Stored data:

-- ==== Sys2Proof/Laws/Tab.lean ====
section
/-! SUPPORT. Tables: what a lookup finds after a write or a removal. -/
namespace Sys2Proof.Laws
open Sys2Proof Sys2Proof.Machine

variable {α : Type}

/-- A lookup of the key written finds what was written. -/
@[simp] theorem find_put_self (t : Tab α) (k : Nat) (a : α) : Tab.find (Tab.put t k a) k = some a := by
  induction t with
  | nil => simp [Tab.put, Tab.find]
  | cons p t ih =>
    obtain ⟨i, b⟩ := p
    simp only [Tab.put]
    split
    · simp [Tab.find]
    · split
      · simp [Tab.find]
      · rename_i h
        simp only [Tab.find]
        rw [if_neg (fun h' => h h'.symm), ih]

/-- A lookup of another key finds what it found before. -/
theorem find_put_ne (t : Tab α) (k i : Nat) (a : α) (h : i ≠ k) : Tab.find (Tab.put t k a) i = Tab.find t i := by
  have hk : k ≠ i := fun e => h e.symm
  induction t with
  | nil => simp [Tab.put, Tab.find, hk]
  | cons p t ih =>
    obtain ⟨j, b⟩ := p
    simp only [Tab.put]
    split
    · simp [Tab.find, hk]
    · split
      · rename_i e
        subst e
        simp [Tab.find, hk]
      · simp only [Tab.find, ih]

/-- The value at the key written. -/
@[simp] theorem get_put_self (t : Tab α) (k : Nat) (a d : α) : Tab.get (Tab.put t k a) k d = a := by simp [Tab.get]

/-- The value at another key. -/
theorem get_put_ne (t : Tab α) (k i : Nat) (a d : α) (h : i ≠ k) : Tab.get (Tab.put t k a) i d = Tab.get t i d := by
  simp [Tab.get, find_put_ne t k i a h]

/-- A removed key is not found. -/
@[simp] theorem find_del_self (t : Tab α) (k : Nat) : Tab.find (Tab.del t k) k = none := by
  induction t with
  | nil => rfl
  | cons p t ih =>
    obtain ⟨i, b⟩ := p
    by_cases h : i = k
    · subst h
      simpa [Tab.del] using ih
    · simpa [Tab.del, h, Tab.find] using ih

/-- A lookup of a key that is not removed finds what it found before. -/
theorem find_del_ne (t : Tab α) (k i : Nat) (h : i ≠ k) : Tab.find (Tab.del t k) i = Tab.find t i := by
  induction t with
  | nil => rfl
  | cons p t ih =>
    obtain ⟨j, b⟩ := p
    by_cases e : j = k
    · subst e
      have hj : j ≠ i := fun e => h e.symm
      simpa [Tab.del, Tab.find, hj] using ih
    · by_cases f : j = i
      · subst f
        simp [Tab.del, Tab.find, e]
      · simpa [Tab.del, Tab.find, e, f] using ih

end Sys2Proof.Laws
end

● **What is needed**:
From the records above, pull out each line that has "using".

● **Answer**:
      simpa [Tab.del] using ih
    · simpa [Tab.del, h, Tab.find] using ih
      simpa [Tab.del, Tab.find, hj] using ih
      · simpa [Tab.del, Tab.find, e, f] using ih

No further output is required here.